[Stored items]
=====

/-- A link that turns LOOPED or FOREIGN carries no traffic; FABRIC is set (R471, R491). -/
def setHelloStatus (s : State) (l n : Nat) : State :=
  if (s.link l).status = n then s else raiseAlert (rerouteAll (s.setLink l { s.link l with status := n }) l) alFabric

/-- What a HELLO does (R465, R471, R472, R487). -/
def hearHello (s : State) (l : Nat) (serial : DWord) (peerLink : Nat) (fabricId candidate : DWord) (number level : Nat) : State :=
  let x := s.link l
  if !linkUp x then s
  else
    let y := { x with
      peerSerial := serial, peerLink := peerLink, peerNumber := number, peerLevel := level, peerFabric := fabricId
      conflictPeer := peerConflicts s serial fabricId number }
    let t := setHelloStatus (s.setLink l y) l (helloStatus s x serial fabricId)
    let t :=
      if serial = s.sys.serial || !linkUp (t.link l) then t
      else if losesConflict s serial fabricId number then enterIsolated t .conflict
      else if partakes s then adoptCandidate t (candidateAfter s serial fabricId candidate)
      else t
    if x.peerSerial ≠ serial || x.peerLink ≠ peerLink || x.status ≠ (t.link l).status then linksChanged t else t

/-- HELLO. -/
def execHello (s : State) : Res :=
  onPeer s (fun s b => match b with
    | .hello l serial peerLink fabricId candidate number level =>
      some (hearHello s l serial peerLink.toNat fabricId candidate number.toNat level)
    | .links .. => none
    | .map .. => none
    | .routes .. => none
    | .status .. => none
    | .switch .. => none
    | .primary .. => none
    | .other => none)

/-! ## LINKS -/

/-- Record one part of a wafer's link report (R487). -/
def recordLinks (s : State) (serial : DWord) (part : Nat) (reports : List LinkReport) : State :=
  setFabric s (fun x =>
    let ws := if x.wafers.any (fun w => w.serial = serial) then
        x.wafers.map (fun w => if w.serial = serial then { w with reports := tset [] w.reports part reports } else w)
      else x.wafers ++ [{ serial := serial, reports := tset [] [] part reports, lastStatus := s.nowUs }]
    { x with wafers := ws })

/-- The part that the coordinator has of a wafer's report. -/
def partOf (s : State) (serial : DWord) (part : Nat) : List LinkReport :=
  match s.fabric.wafers.find? (fun w => w.serial = serial) with
  | some w => tget [] w.reports part
  | none => []

/-- LINKS (R465, R470, R478): a change makes the coordinator number or recompute. -/
def hearLinks (s : State) (serial : DWord) (part : Nat) (reports : List LinkReport) : State :=
  if !s.fabric.coordinator || !partakes s then s
  else if partOf s serial part = reports then tryNumber s
  else linksChanged (recordLinks s serial part reports)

=====

Work to complete: Check every line of the records above for the string "partakes". Copy those that hold it.

Task answer:
      else if partakes s then adoptCandidate t (candidateAfter s serial fabricId candidate)
  if !s.fabric.coordinator || !partakes s then s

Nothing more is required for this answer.